When a server terminates a connection, the next session in its
own queue was immediately processed. Because of this, if all
server queues are always filled, then no new anonymous request
will be processed. Consider oldest request between global and
server queues to choose from which to pick the request.

An improvement over this will consist in adding a configurable
offset when comparing expiration dates, so that cookie-less
requests can get either less or more priority.

[BUG] event pollers must not wait if a task exists in the run queue

Under some circumstances, a task may already lie in the run queue
(eg: inter-task wakeup). It is disastrous to wait for an event in
this case because some processing gets delayed.

[DEBUG] add a TRACE macro to facilitate runtime data extraction

The new TRACE macro is used almost like fprintf, except that a session
has to be passed instead of the file descriptor. It displays infos about
where it is called, session ptr and id, etc...

[BUILD] make install should depend on haproxy not "all"

Reported by Cherife Li : just doing a "make install" fails because it
depends on "all" which is equivalent to "help" if no TARGET was specified.
Make it depend on "haproxy" instead.

[MEDIUM] add support for conditional HTTP redirection

A new "redirect" keyword adds the ability to send an HTTP 301/302/303
redirection to either an absolute location or to a prefix followed by
the original URI. The redirection is conditionned by ACL rules, so it
becomes very easy to move parts of a site to another site using this.

This work was almost entirely done at Exceliance by Emeric Brun.

A test-case has been added in the tests/ directory.

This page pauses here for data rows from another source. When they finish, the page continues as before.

/-- DoubleDrawRestoresTheDisplay: two draws go on, on an empty display. -/
theorem witness_double_draw : (start []).DisplayShaped ∧ (0x0 : Nibble) ≠ 0xF ∧ (0xE : Nibble) ≠ 0xF ∧
    (∀ cx cy, (start []).disp.cell cx cy = false) ∧
    ∃ t u, exec (.draw 0x0 0xE 0x1) (start []) = .next t ∧ exec (.draw 0x0 0xE 0x1) t = .next u :=
  ⟨Display.shaped_cleared _ _, by decide, by decide, Display.cell_cleared _ _, _, _, rfl, rfl⟩

/-- KeySkipsTestTheNamedKey: the last key, and the first value above it in each mode. -/
theorem witness_keys : (start [(4, 15)]).reg 4 = 15 ∧ (start [(4, 16)]).reg 4 = 16 ∧
    (start [(4, 16)]).cfg.keyIndexMode = .notPressed ∧
    (start [(4, 16)] (p := { Params.hardware with keyIndexMode := .lowNibble })).cfg.keyIndexMode = .lowNibble ∧
    (start [(4, 16)] (p := { Params.hardware with keyIndexMode := .refuse })).cfg.keyIndexMode = .refuse ∧
    nextOf (exec (.skipPressed 4) (start [(4, 16)] (p := { Params.hardware with keyIndexMode := .refuse }))) = none := by
  decide

/-- FirstKeyPressedIsDelivered and HostTouchesOnlyTheKeys: a registration and none. -/
theorem witness_registration : (waiting .pending 0).kw = .pending ∧ (start []).kw ≠ .pending ∧
    ([KeyEvent.setUp 2, .setDown 7, .setDown 2].foldl keyEvent (waiting .pending 0)).kw = .delivered 7 := by decide

/-- FirstKeyPressedIsDelivered: a schedule with nothing due, and one whose due events press a key. -/
theorem witness_due : (start []).inbox = [] ∧
    ({ start [] with inbox := [[.setDown 7], []] } : State).inbox = [.setDown 7] :: [[]] ∧
    (deliverInbox { start [] with inbox := [[.setDown 7], []] }).keyDown 7 = true ∧
    (deliverInbox { start [] with inbox := [[.setDown 7], []] }).inbox = [[]] := by decide

/-- MemoryReadsBackItsLastWrite, LoadDigitsStoresThreeDigits, LoadFromRegsStoresTheBlock,
ProtectedRegionNeverChanges: a canonical memory, unprotected, and protected on both sides of 0x200. -/
theorem witness_memory : (start []).MemoryCanonical ∧ (start []).cfg.fontWriteProtect = false ∧
    (start [] (p := { Params.hardware with fontWriteProtect := true })).MemoryCanonical ∧
    writeIgnored { Params.hardware with fontWriteProtect := true } 0x1FF = true ∧
    writeIgnored { Params.hardware with fontWriteProtect := true } 0x200 = false ∧
    ∃ t, step (start [] (p := { Params.hardware with fontWriteProtect := true })) = .next t :=
  ⟨rfl, rfl, rfl, rfl, rfl, _, rfl⟩

/-- LoadFromRegsStoresTheBlock, LoadIntoRegsLoadsTheBlock: both bounds at x = 0 and x = F. -/
theorem witness_blocks : blockCount .inclusive 0 = 1 ∧ blockCount .inclusive 0xF = 16 ∧
    blockCount .exclusive 0 = 0 ∧ blockCount .exclusive 0xF = 15 := by decide
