-- ==== Sys2Proof/Machine/Operands.lean ====
section
/-! DEFINITION. Register operands (`30_encoding.md` R72) and the kind checks of `10_state.md` R25, in the forms the
instruction rules use. -/

namespace Sys2Proof.Machine

/-- `RegCheck(i)` (R10): a register byte below NREG names a register, any other raises IndexOutOfBounds with its value
(R72, R200). -/
def regCheck (b : Byte) : Except Raise (Fin Config.nreg) :=
  if h : b.toNat < Config.nreg then .ok ⟨b.toNat, h⟩ else .error ⟨.indexOutOfBounds, b.toNat⟩

/-- `IntOf(i)` (R10): the integer of the register, or TypeMismatch(i). -/
def State.intOf (s : State) (i : Fin Config.nreg) : Except Raise Word :=
  match s.reg i with
  | .int v => .ok v
  | .text _ => .error ⟨.typeMismatch, i.val⟩

/-- `TextOf(i)` (R10): the text of the register, or TypeMismatch(i). -/
def State.textOf (s : State) (i : Fin Config.nreg) : Except Raise (List Byte) :=
  match s.reg i with
  | .text t => .ok t
  | .int _ => .error ⟨.typeMismatch, i.val⟩

/-- A 16-bit immediate as an integer: zero-extended to XLEN bits (R75). -/
def immWord (imm : Half) : Word := imm.setWidth 32

/-- A 16-bit target as a value of pc: an absolute byte address (R75). -/
def targetWord (target : Half) : Word := target.setWidth 32

/-- A loaded byte as an integer: zero-extended (R163). -/
def byteWord (b : Byte) : Word := b.setWidth 32

/-- The stored byte of an integer: its low 8 bits (R161, R163). -/
def lowByte (v : Word) : Byte := v.setWidth 8

end Sys2Proof.Machine
end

[MEDIUM] Fix memory freeing at exit, part 2

- free oldpids
- call free(exp->preg), not only regfree(exp->preg): req_exp, rsp_exp
- build a list of unique uri_auths and eventually free it
- prune_acl_cond/free for switching_rules
- add a callback pointer to free ptr from acl_pattern (used for regexs) and execute it

==1180== malloc/free: in use at exit: 0 bytes in 0 blocks.
==1180== malloc/free: 5,599 allocs, 5,599 frees, 4,220,556 bytes allocated.
==1180== All heap blocks were freed -- no leaks are possible.

[MEDIUM] Fix memory freeing at exit

New functions implemented:
- deinit_pollers: called at the end of deinit())
- prune_acl: called via list_for_each_entry_safe

Add missing pool_destroy2 calls:
- p->hdr_idx_pool
- pool2_tree64

Implement all task stopping:
- health-check: needs new "struct task" in the struct server
- queue processing: queue_mgt
- appsess_refresh: appsession_refresh

before (idle system):
==6079== LEAK SUMMARY:
==6079==    definitely lost: 1,112 bytes in 75 blocks.
==6079==    indirectly lost: 53,356 bytes in 2,090 blocks.
==6079==      possibly lost: 52 bytes in 1 blocks.
==6079==    still reachable: 150,996 bytes in 504 blocks.
==6079==         suppressed: 0 bytes in 0 blocks.

after (idle system):
==6945== LEAK SUMMARY:
==6945==    definitely lost: 7,644 bytes in 137 blocks.
==6945==    indirectly lost: 9,913 bytes in 587 blocks.
==6945==      possibly lost: 0 bytes in 0 blocks.
==6945==    still reachable: 0 bytes in 0 blocks.
==6945==         suppressed: 0 bytes in 0 blocks.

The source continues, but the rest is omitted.